### TRY IT:
Line by line, transcribe the material shown below exactly.

### DATA EXCERPTS:
· · · · ·

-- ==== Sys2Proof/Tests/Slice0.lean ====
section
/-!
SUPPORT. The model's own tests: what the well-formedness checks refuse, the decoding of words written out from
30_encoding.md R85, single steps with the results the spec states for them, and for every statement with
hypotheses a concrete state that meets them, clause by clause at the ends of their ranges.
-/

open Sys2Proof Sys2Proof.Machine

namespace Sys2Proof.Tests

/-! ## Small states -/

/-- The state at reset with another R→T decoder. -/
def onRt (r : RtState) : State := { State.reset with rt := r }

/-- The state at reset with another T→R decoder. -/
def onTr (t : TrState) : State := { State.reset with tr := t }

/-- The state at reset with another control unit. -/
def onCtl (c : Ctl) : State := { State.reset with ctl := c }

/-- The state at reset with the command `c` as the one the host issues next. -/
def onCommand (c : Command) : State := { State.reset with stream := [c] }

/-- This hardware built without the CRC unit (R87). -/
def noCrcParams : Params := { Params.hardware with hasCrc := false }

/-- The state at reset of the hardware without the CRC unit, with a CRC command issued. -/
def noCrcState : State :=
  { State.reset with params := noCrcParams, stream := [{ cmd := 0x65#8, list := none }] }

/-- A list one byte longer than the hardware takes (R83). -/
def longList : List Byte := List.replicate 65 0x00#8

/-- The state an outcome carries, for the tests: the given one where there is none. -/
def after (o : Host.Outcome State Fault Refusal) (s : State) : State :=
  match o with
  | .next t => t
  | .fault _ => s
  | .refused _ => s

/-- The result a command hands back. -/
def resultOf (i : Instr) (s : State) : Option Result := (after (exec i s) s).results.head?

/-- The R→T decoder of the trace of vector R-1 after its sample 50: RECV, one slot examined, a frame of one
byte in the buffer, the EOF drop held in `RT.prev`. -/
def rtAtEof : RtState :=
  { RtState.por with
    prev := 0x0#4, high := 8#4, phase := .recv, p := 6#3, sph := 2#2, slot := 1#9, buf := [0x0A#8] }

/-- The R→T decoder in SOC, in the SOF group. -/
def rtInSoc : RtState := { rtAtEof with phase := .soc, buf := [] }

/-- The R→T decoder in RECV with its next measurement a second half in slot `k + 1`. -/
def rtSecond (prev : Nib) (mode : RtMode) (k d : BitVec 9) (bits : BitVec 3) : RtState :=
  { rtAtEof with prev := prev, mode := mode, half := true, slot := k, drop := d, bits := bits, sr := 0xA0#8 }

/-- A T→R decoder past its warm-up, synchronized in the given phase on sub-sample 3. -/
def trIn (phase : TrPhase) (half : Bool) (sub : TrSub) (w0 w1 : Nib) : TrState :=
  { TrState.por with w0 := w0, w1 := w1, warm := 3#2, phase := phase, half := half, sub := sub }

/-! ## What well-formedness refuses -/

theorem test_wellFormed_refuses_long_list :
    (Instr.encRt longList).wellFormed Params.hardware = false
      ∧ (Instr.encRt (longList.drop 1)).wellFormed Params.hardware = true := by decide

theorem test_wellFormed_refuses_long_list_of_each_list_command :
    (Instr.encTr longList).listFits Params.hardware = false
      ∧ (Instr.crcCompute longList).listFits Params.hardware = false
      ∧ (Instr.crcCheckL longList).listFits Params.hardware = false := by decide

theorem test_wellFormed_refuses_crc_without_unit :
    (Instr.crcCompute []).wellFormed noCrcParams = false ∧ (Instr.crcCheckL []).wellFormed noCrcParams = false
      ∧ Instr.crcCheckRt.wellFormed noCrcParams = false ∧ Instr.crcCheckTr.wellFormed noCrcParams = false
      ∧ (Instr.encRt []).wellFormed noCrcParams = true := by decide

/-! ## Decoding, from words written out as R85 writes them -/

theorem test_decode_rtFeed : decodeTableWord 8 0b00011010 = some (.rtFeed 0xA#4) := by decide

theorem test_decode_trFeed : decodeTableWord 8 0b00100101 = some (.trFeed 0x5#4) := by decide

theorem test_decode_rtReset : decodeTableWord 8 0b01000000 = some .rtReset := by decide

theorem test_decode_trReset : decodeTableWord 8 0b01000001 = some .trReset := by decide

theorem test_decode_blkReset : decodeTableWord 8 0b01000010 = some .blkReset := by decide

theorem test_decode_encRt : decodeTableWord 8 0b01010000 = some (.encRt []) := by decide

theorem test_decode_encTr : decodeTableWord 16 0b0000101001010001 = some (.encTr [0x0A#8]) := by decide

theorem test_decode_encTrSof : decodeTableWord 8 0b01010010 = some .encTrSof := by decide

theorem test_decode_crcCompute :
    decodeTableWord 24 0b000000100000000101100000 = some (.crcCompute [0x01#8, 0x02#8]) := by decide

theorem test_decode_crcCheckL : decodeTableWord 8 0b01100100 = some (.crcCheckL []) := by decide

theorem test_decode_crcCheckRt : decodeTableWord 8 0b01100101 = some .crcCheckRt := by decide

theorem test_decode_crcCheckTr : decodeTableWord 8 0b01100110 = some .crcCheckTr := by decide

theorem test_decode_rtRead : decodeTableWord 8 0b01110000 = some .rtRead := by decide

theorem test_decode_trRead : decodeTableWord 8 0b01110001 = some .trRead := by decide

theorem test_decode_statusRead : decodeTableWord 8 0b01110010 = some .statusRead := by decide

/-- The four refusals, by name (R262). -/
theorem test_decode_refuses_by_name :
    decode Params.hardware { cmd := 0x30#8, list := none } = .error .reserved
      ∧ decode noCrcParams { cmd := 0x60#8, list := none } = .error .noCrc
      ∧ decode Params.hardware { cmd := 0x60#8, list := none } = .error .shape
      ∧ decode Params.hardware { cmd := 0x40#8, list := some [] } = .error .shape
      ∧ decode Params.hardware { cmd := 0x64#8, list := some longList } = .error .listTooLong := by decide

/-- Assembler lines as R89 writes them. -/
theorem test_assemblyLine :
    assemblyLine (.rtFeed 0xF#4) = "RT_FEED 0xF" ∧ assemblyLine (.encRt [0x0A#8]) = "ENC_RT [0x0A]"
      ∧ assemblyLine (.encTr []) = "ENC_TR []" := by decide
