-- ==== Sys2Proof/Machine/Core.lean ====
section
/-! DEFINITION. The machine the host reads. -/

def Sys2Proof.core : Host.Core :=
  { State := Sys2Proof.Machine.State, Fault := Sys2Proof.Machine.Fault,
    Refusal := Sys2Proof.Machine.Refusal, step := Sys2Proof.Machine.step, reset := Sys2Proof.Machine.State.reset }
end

· · · · ·

### SOLUTION:
-- ==== Sys2Proof/Tests/Slice0.lean ====
section
/-!
SUPPORT. The model's own tests: what the well-formedness checks refuse, the decoding of words written out from
30_encoding.md R85, single steps with the results the spec states for them, and for every statement with
hypotheses a concrete state that meets them, clause by clause at the ends of their ranges.
-/

open Sys2Proof Sys2Proof.Machine

namespace Sys2Proof.Tests

/-! ## Small states -/

/-- The state at reset with another R→T decoder. -/
def onRt (r : RtState) : State := { State.reset with rt := r }

/-- The state at reset with another T→R decoder. -/
def onTr (t : TrState) : State := { State.reset with tr := t }

/-- The state at reset with another control unit. -/
def onCtl (c : Ctl) : State := { State.reset with ctl := c }

/-- The state at reset with the command `c` as the one the host issues next. -/
def onCommand (c : Command) : State := { State.reset with stream := [c] }

/-- This hardware built without the CRC unit (R87). -/
def noCrcParams : Params := { Params.hardware with hasCrc := false }

/-- The state at reset of the hardware without the CRC unit, with a CRC command issued. -/
def noCrcState : State :=
  { State.reset with params := noCrcParams, stream := [{ cmd := 0x65#8, list := none }] }

/-- A list one byte longer than the hardware takes (R83). -/
def longList : List Byte := List.replicate 65 0x00#8

/-- The state an outcome carries, for the tests: the given one where there is none. -/
def after (o : Host.Outcome State Fault Refusal) (s : State) : State :=
  match o with
  | .next t => t
  | .fault _ => s
  | .refused _ => s

/-- The result a command hands back. -/
def resultOf (i : Instr) (s : State) : Option Result := (after (exec i s) s).results.head?

/-- The R→T decoder of the trace of vector R-1 after its sample 50: RECV, one slot examined, a frame of one
byte in the buffer, the EOF drop held in `RT.prev`. -/
def rtAtEof : RtState :=
  { RtState.por with
    prev := 0x0#4, high := 8#4, phase := .recv, p := 6#3, sph := 2#2, slot := 1#9, buf := [0x0A#8] }

/-- The R→T decoder in SOC, in the SOF group. -/
def rtInSoc : RtState := { rtAtEof with phase := .soc, buf := [] }

/-- The R→T decoder in RECV with its next measurement a second half in slot `k + 1`. -/
def rtSecond (prev : Nib) (mode : RtMode) (k d : BitVec 9) (bits : BitVec 3) : RtState :=
  { rtAtEof with prev := prev, mode := mode, half := true, slot := k, drop := d, bits := bits, sr := 0xA0#8 }

/-- A T→R decoder past its warm-up, synchronized in the given phase on sub-sample 3. -/
def trIn (phase : TrPhase) (half : Bool) (sub : TrSub) (w0 w1 : Nib) : TrState :=
  { TrState.por with w0 := w0, w1 := w1, warm := 3#2, phase := phase, half := half, sub := sub }

/-! ## What well-formedness refuses -/

theorem test_wellFormed_refuses_long_list :
    (Instr.encRt longList).wellFormed Params.hardware = false
      ∧ (Instr.encRt (longList.drop 1)).wellFormed Params.hardware = true := by decide

theorem test_wellFormed_refuses_long_list_of_each_list_command :
    (Instr.encTr longList).listFits Params.hardware = false
      ∧ (Instr.crcCompute longList).listFits Params.hardware = false
      ∧ (Instr.crcCheckL longList).listFits Params.hardware = false := by decide

theorem test_wellFormed_refuses_crc_without_unit :
    (Instr.crcCompute []).wellFormed noCrcParams = false ∧ (Instr.crcCheckL []).wellFormed noCrcParams = false
      ∧ Instr.crcCheckRt.wellFormed noCrcParams = false ∧ Instr.crcCheckTr.wellFormed noCrcParams = false
      ∧ (Instr.encRt []).wellFormed noCrcParams = true := by decide

/-! ## Decoding, from words written out as R85 writes them -/

theorem test_decode_rtFeed : decodeTableWord 8 0b00011010 = some (.rtFeed 0xA#4) := by decide

theorem test_decode_trFeed : decodeTableWord 8 0b00100101 = some (.trFeed 0x5#4) := by decide

theorem test_decode_rtReset : decodeTableWord 8 0b01000000 = some .rtReset := by decide

theorem test_decode_trReset : decodeTableWord 8 0b01000001 = some .trReset := by decide

theorem test_decode_blkReset : decodeTableWord 8 0b01000010 = some .blkReset := by decide

theorem test_decode_encRt : decodeTableWord 8 0b01010000 = some (.encRt []) := by decide

theorem test_decode_encTr : decodeTableWord 16 0b0000101001010001 = some (.encTr [0x0A#8]) := by decide

theorem test_decode_encTrSof : decodeTableWord 8 0b01010010 = some .encTrSof := by decide

theorem test_decode_crcCompute :
    decodeTableWord 24 0b000000100000000101100000 = some (.crcCompute [0x01#8, 0x02#8]) := by decide

theorem test_decode_crcCheckL : decodeTableWord 8 0b01100100 = some (.crcCheckL []) := by decide

theorem test_decode_crcCheckRt : decodeTableWord 8 0b01100101 = some .crcCheckRt := by decide

theorem test_decode_crcCheckTr : decodeTableWord 8 0b01100110 = some .crcCheckTr := by decide

theorem test_decode_rtRead : decodeTableWord 8 0b01110000 = some .rtRead := by decide

theorem test_decode_trRead : decodeTableWord 8 0b01110001 = some .trRead := by decide

theorem test_decode_statusRead : decodeTableWord 8 0b01110010 = some .statusRead := by decide

/-- The four refusals, by name (R262). -/
theorem test_decode_refuses_by_name :
    decode Params.hardware { cmd := 0x30#8, list := none } = .error .reserved
      ∧ decode noCrcParams { cmd := 0x60#8, list := none } = .error .noCrc
      ∧ decode Params.hardware { cmd := 0x60#8, list := none } = .error .shape
      ∧ decode Params.hardware { cmd := 0x40#8, list := some [] } = .error .shape
      ∧ decode Params.hardware { cmd := 0x64#8, list := some longList } = .error .listTooLong := by decide

/-- Assembler lines as R89 writes them. -/
theorem test_assemblyLine :
    assemblyLine (.rtFeed 0xF#4) = "RT_FEED 0xF" ∧ assemblyLine (.encRt [0x0A#8]) = "ENC_RT [0x0A]"
      ∧ assemblyLine (.encTr []) = "ENC_TR []" := by decide
-- ==== Sys2Proof/Machine/Core.lean ====
section
/-! DEFINITION. The machine the host reads. -/

def Sys2Proof.core : Host.Core :=
  { State := Sys2Proof.Machine.State, Fault := Sys2Proof.Machine.Fault,
    Refusal := Sys2Proof.Machine.Refusal, step := Sys2Proof.Machine.step, reset := Sys2Proof.Machine.State.reset }
end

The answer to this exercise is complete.